● EXERCISE GOAL:
Taking the line that contains "has bits. -/" as the first, copy exactly every line through the last line of the records, and nothing else.

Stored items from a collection
-- ==== Sys2Proof/Decode.lean ====
section
/-! DEFINITION. The decoder. The table of operations gives no row any bits, so no word spells a command: commands arrive
whole, as their constructors. -/

namespace Sys2Proof

/-- The command that a word of the table's bits spells: none, since no row of the table has bits. -/
def decodeTableWord (_nbits _w : Nat) : Option Instr := none

end Sys2Proof
end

● SOLUTION TO THE EXERCISE:
/-- The command that a word of the table's bits spells: none, since no row of the table has bits. -/
def decodeTableWord (_nbits _w : Nat) : Option Instr := none

end Sys2Proof
end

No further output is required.